When nothing is running, each phase to ground is 124v at main lugs.When FAU turns on(B phase), voltage drops to 114v and A phase goes up to 134v. When lights in question(A phase), turn on voltage drops to about 117v and B phase goes up to 130v. I checked all neutral connections at neutral buss and all connections in j boxes associated associated with lights and FAU. Anyone run into this before?
 

Hv&Lv

Senior Member
Location
-
Occupation
Engineer/Technician
All the time.
your on the right path, chase it to the meterbase then call the POCO
 

LarryFine

Master Electrician Electric Contractor Richmond VA
Location
Henrico County, VA
Occupation
Electrical Contractor
It's definitely the neutral. Somewhere along the pathway, as you work your way toward the source, the voltage swings will stop.

As said above, your responsibility stops at the meter. If the POCO comes out, make sure the swing happens while they're there.
 

texie

Senior Member
Location
Fort Collins, Colorado
Occupation
Electrician, Contractor, Inspector
Best to find it sooner than later or the magic smoke will come out of some of the 120 stuff.
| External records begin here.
-- ==== Sys2Proof/Machine/Flags.lean ====
section
/-! DEFINITION. What the vector engines leave in FSTAT and AMAX (R237, R254, R255), and the union of the flags of many
lanes. -/

namespace Sys2Proof.Machine

/-- The flags of an operation: the union over its enabled lanes (R237). -/
def unionFlags (fs : List Flags) : Flags := fs.foldl (· ||| ·) 0

/-- FSTAT with flags ORed in (R237). -/
def Ctx.orFstat (c : Ctx) (f : Flags) : Ctx := { c with sys := { c.sys with fstat := c.sys.fstat ||| f } }

/-- The magnitude in AMAX, where a NaN pattern counts as 0 (R254). -/
def amaxMagnitude (v : BitVec 32) : Nat :=
  let m := v.toNat % 2 ^ 31
  if m > 0x7F800000 then 0 else m

/-- AMAX raised to a magnitude, from the value it holds in that cycle (R254, R255): magnitudes of one format are in the
order of their patterns. -/
def Ctx.raiseAmax (c : Ctx) (m : BitVec 32) : Ctx :=
  { c with sys := { c.sys with amax := BitVec.ofNat 32 (max (amaxMagnitude c.sys.amax) (m.toNat % 2 ^ 31)) } }

/-- The magnitude and the NV flag that one FP32 pattern, after `in_fp`, gives AMAX: a NaN gives NV and no magnitude
(R254). -/
def amaxLane (x : Nat) : Nat × Flags := if x % 2 ^ 31 > 0x7F800000 then (0, flagNV) else (x % 2 ^ 31, 0)

end Sys2Proof.Machine
end

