-- ==== Sys2Proof/Machine/VectorArith.lean ====
section
/-! DEFINITION. Vector arithmetic, comparison, moves and conversion (R230 to R257). -/

namespace Sys2Proof.Machine

-- Element-wise forms

/-- The lane results of one register under a mask, and the flags of its enabled lanes (R236). -/
def laneResults (k : BitVec 256) (w : Nat) (f : Nat → Nat → Nat → Nat × Flags) (a b d : VReg) : VReg × Flags :=
  let rs := (List.range (2048 / w)).map (fun i =>
    if k.getLsbD i then f (laneAt w a i) (laneAt w b i) (laneAt w d i) else (0, 0))
  (packLanes w (rs.map Prod.fst), unionFlags (rs.map Prod.snd))

/-- Register `j` of a list of registers. -/
def nthReg (l : List VReg) (j : Nat) : VReg := l[j]?.getD 0

/-- An element-wise form of the sources given and lane function `f` (R236). `fp` says that it updates FSTAT. -/
def elementwise (u : VUnit) (n : BitVec 2) (k : BitVec 3) (t : BitVec 1) (d : BitVec 6) (va vb : Option (BitVec 6)) (readsD : Bool)
    (w busy weight : Nat) (fp : Bool) (f : Nat → Nat → Nat → Nat × Flags) (s : State) : SlotRes :=
  let c := s.ctx
  let cnt := regs n
  let mask := c.kVal k
  let get := fun (o : Option (BitVec 6)) => match o with | some r => operandRegs s c r cnt | none => []
  let ra := get va
  let rb := get vb
  let rd := if readsD then operandRegs s c d cnt else []
  let rs := (List.range cnt).map (fun j => laneResults mask w f (nthReg ra j) (nthReg rb j) (nthReg rd j))
  let bytes := laneBytes w mask
  let src := fun (o : Option (BitVec 6)) => match o with | some r => [({ code := r, n := cnt } : Source)] | none => []
  vectorRes { u := u, t := t, busy := busy, weight := weight, k := k, readsD := readsD, dst := d, dstRange := groupLines c d cnt
              srcs := src va ++ src vb ++ (if readsD then [{ code := d, n := cnt }] else []) }
    (regOut c d (rs.map (fun r => (r.1, bytes))) (if fp then some (unionFlags (rs.map Prod.snd)) else none)) s

/-- An integer lane function of two lanes, as bits. -/
def intLane (w : Nat) (f : Int → Int → Int) (a b _d : Nat) : Nat × Flags := (laneInt w (f (sextN w a) (sextN w b)), 0)

/-- An integer element-wise form (R244). -/
def vint2 (u : VUnit) (n : BitVec 2) (k : BitVec 3) (t : BitVec 1) (d a b : BitVec 6) (w : Nat) (f : Int → Int → Int) (s : State) :
    SlotRes := elementwise u n k t d (some a) (some b) false w (regs n) 3 false (intLane w f) s

/-- A form on the bits of 32-bit lanes (R245, R246). -/
def vbits2 (u : VUnit) (n : BitVec 2) (k : BitVec 3) (t : BitVec 1) (d a b : BitVec 6) (f : Nat → Nat → Nat) (s : State) : SlotRes :=
  elementwise u n k t d (some a) (some b) false 32 (regs n) 3 false (fun a b _ => (f a b, 0)) s

/-- A floating-point form of two inputs; `p` gives the format (R239, R240). -/
def vfp2 (u : VUnit) (n : BitVec 2) (k : BitVec 3) (t : BitVec 1) (d a b : BitVec 6) (p : Nat)
    (f : Nat → FVal → FVal → FRes) (s : State) : SlotRes :=
  elementwise u n k t d (some a) (some b) false (p + 8) (regs n) 5 true (fun a b _ => arith2 p s.ctx.sys.fpm f a b) s

/-- The fused forms (R241). -/
def vfp3 (u : VUnit) (n : BitVec 2) (k : BitVec 3) (t : BitVec 1) (d a b : BitVec 6) (p : Nat) (neg : Bool) (s : State) : SlotRes :=
  elementwise u n k t d (some a) (some b) true (p + 8) (regs n) 5 true (fun a b d => arith3 p s.ctx.sys.fpm neg d a b) s

/-- VMAX and VMIN of a floating-point format (R242). -/
def vchoose (u : VUnit) (n : BitVec 2) (k : BitVec 3) (t : BitVec 1) (d a b : BitVec 6) (p : Nat) (larger : Bool) (s : State) : SlotRes :=
  elementwise u n k t d (some a) (some b) false (p + 8) (regs n) 5 true
    (fun a b _ => chooseF p larger (fpmFtz s.ctx.sys.fpm) a b) s

/-- VABS.f32 and VNEG.f32 of one lane (R243). -/
def signLane (ftz negate : Bool) (a : Nat) : Nat × Flags :=
  let x := flushIn 24 ftz a
  match decodeF 24 x with
  | .nan sig => (canonNaN 24, if sig then flagNV else 0)
  | _ => (if negate then x ^^^ 2 ^ 31 else x % 2 ^ 31, 0)
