/-- The first A scale of row `i` and the first B scale of block `q` (R296). -/
def aScale (sa : StreamReg) (i : Nat) : Nat := sa.sbase.toNat * 128 + i * sa.sstr.toNat + sa.koff.toNat / 32
def bScale (sb : StreamReg) (q : Nat) : Nat := sb.sbase.toNat * 128 + (sb.koff.toNat / 32 + q) * sb.sstr.toNat

/-- The bytes of a row of B (R295). -/
def bRowLen (sb : StreamReg) : Nat := if sb.fmt = 2 then 32 else 64

/-- Every relative line that an MMA of `g` rowgroups reads, in the order of R294 to R296. -/
def mmaLines (sa sb : StreamReg) (g : Nat) : List Nat :=
  let k := fmtK sb.fmt
  ((List.range (4 * g)).map (fun i => linesOf (aStart sa i) (k / 64 * 16 * fmtPlanes sa.fmt))).flatten ++
  ((List.range k).map (fun r => linesOf (bStart sb r) (bRowLen sb))).flatten ++
  ((List.range (4 * g)).map (fun i => linesOf (aScale sa i) (k / 32))).flatten ++
  ((List.range (k / 32)).map (fun q => linesOf (bScale sb q) 64)).flatten

/-- Bytes of a context's own lines, by a byte offset from the start of its allotment. -/
def ownBytes (s : State) (c : Ctx) (a n : Nat) : List (BitVec 8) := s.scratchRead s.g (c.sys.allocBase.toNat * 128 + a) n

/-- The 64 codes of a plane group (R216, R217, R294). -/
def groupCodes (nb : Nat) (v : Nat) : List Int :=
  (List.range 64).map (fun e =>
    sextN nb (((List.range (nb / 2)).map (fun j => v / 2 ^ (128 * j + 2 * e) % 4 * 4 ^ j)).foldl (· + ·) 0))

/-- The codes of A's row `i` over the reduction (R294). -/
def aCodes (s : State) (c : Ctx) (sa : StreamReg) (k i : Nat) : List Int :=
  let len := 16 * fmtPlanes sa.fmt
  ((List.range (k / 64)).map (fun q => groupCodes (fmtBits sa.fmt) (leNat (ownBytes s c (aStart sa i + q * len) len)))).flatten

/-- The 64 codes of B's row (R214, R215, R295). -/
def bCodes (s : State) (c : Ctx) (sb : StreamReg) (r : Nat) : List Int :=
  let v := leNat (ownBytes s c (bStart sb r) (bRowLen sb))
  let nb := fmtBits sb.fmt
  if sb.fmt = 2 then (List.range 64).map (fun n => sextN 4 (v / 16 ^ n % 16))
  else (List.range 64).map (fun n => sextN nb (v / 256 ^ n % 256))

/-- A term of an MMA (R300). -/
def mmaTerm (nan : Bool) (d : Int) (x y : Scale) : Nat :=
  if nan then canonNaN 24
  else
    match x, y with
    | .nan, _ => canonNaN 24
    | _, .nan => canonNaN 24
    | .inf, .inf => if d = 0 then canonNaN 24 else infBits 24 (d < 0)
    | .inf, .fin m _ => if m = 0 || d = 0 then canonNaN 24 else infBits 24 (d < 0)
    | .fin m _, .inf => if m = 0 || d = 0 then canonNaN 24 else infBits 24 (d < 0)
    | .fin m e, .fin m' e' => (roundF 24 0 false (d < 0) (d.natAbs * (m * m')) (e + e') false).1
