/-- The value checks of MTSTR (R291). -/
def mtstrBad (sel : Nat) (v : Nat) : Bool :=
  match sel with
  | 0 => v > 32767
  | 1 => v > 5
  | 2 => v > 2 ^ 20 - 16 || v % 16 != 0
  | 3 => v > 32767
  | 4 => v > 65535
  | 5 => v > 65472 || v % 64 != 0
  | _ => false

/-- A stream's field written (R289, R291). -/
def StreamReg.setField (r : StreamReg) (sel : Nat) (v : Word) : StreamReg :=
  match sel with
  | 0 => { r with base := v.setWidth 15 }
  | 1 => { r with fmt := v.setWidth 3 }
  | 2 => { r with rstr := v.setWidth 20 }
  | 3 => { r with sbase := v.setWidth 15 }
  | 4 => { r with sstr := v.setWidth 16 }
  | 5 => { r with koff := v.setWidth 16 }
  | _ => r

/-- MTSTR (R291). -/
def slotMtstr (r e : BitVec 4) (a : BitVec 6) (s : State) : SlotRes :=
  let c := s.ctx
  let v := c.xVal a
  { slot := .s, draw := 1, dests := [.stream r]
    trap := firstTrap [xPoisonTrap c a, trapIf (!c.xEmpty a && mtstrBad e.toNat v.toNat) (slotTrap .illegal 0)]
    hold := xHold c a
    effect := fun t => t.modCtx (fun c => { c with s := c.s.set r.toNat (c.s[r.toNat].setField e.toNat v) }) }
/-- MTSTR, issued alone. -/
def execMtstr (r e : BitVec 4) (a : BitVec 6) (s : State) : Host.Outcome State Fault Refusal :=
  runAlone (.mtstr r e a) (slotMtstr r e a s) s

end Sys2Proof.Machine
end

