/-- The draw of a cycle that has passed: the latest 31 are kept (R545). -/
def Core.passDraw (c : Core) (d : Nat) : Core := { c with draws := (d :: c.draws).take 31 }

/-- FREEZE_CYCLE: no bundle issues, every timing of the core holds, the draw is 0, and FRZ of every resident context goes up (R545,
R546). -/
def doFreezeCycle (s : State) : Option State :=
  if !s.frozen then none
  else some { s with cr := { s.cr.passDraw 0 with
    ctxs := s.cr.ctxs.map (fun c => if c.state == .free then c else { c with sys := { c.sys with frz := c.sys.frz + 1 } }) } }
/-- FREEZE_CYCLE (R545). -/
def execFreezeCycle (s : State) : Host.Outcome State Fault Refusal :=
  match s.event with
  | some .freezeCycle => onEvent (doFreezeCycle s) s
  | _ => .next s

-- The cycle around a bundle

/-- What a cycle does before any bundle: a switch or a wake goes on (`.inl`), or a context is at its attempt (`.inr`). -/
def State.openCycle (s : State) : State ⊕ State :=
  if s.cr.switchLeft ≠ 0 then .inl { s with cr := { s.cr with switchLeft := s.cr.switchLeft - 1 } }
  else if s.cr.wakeLeft ≠ 0 then .inl { s with cr := { s.cr with wakeLeft := s.cr.wakeLeft - 1 } }
  else if s.cr.gated then .inl s
  else
    match s.running with
    | some k =>
      let c := s.ctxAt k
      if c.blocked then
        let s := s.setCtxAt k { c with state := .wait }
        .inl (match s.selection with | some j => s.switchTo j 3 | none => s)
      else if c.yielded then
        match s.selection with
        | some j => .inl (s.switchTo j 3)
        | none => .inr (s.modCtxAt k (fun c => { c with yielded := false }))
      else .inr (s.withCur k)
    | none =>
      match s.selection with
      | none => .inl { s with cr := { s.cr with ctxs := s.cr.ctxs.map (fun c => { c with yielded := false }) } }
      | some j =>
        let t := s.switchTo j 3
        if s.cr.last == none || s.cr.last == some j then .inr t else .inl t

/-- After an attempt that did not issue, the context being no longer in RUN, the selector acts in the same cycle (R76, R77). -/
def State.reselect (s : State) : State :=
  if s.cr.issued.isSome || s.running.isSome then s
  else match s.selection with
    | some j => s.switchTo j 3
    | none => s

/-- The end of a cycle that was no freeze cycle: draws, wait counters of the contexts that were ready and did not issue, idle cycles,
and the cycle count (R78, R79, R545, R546). -/
def State.closeCycle (s : State) (ready : List (BitVec 2)) : State :=
  let issued := s.cr.issued
  let d := s.cr.engineDraw + issued.getD 0
  let s : State := allK.foldl (fun s k =>
    if ready.contains k && !(issued.isSome && s.cr.last == some k) then s.modCtxAt k (fun c =>
      if c.state == .ready || c.state == .run then { c with waitCnt := c.waitCnt + 1 } else c) else s) s
  { s with cr := { s.cr.passDraw d with
    cyc := s.cr.cyc + 1, issued := none, idle := if ready.isEmpty && issued.isNone then s.cr.idle + 1 else 0
    reads := s.cr.reads.filter (fun r => s.cr.cyc + 1 < r.2) } }

end Sys2Proof.Machine
end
Intermittent/weak or open neutrals get expensive in a hurry.
 

gashman63

Member
Location
CA
Found it. Every thing checked out on my end. Got the POCO out there. Found service drop rubbing along trees above car port. By the time POCO showed up, neutral had worn thru.
 

hillbilly1

Senior Member
Location
North Georgia mountains
Occupation
Owner/electrical contractor
Georgia Power had a lot of issues with their older underground feeds, the neutral would burn in two. So much so, they had a transformer on a hand cart they would bring out to derive a neutral until they could replace the old one.
 

Hv&Lv

Senior Member
Location
-
Occupation
Engineer/Technician
Georgia Power had a lot of issues with their older underground feeds, the neutral would burn in two. So much so, they had a transformer on a hand cart they would bring out to derive a neutral until they could replace the old one.
It’s called a “service saver” or “restore a phase”. Just about all utilities have them.
its basically a 1:1 split phase transformer.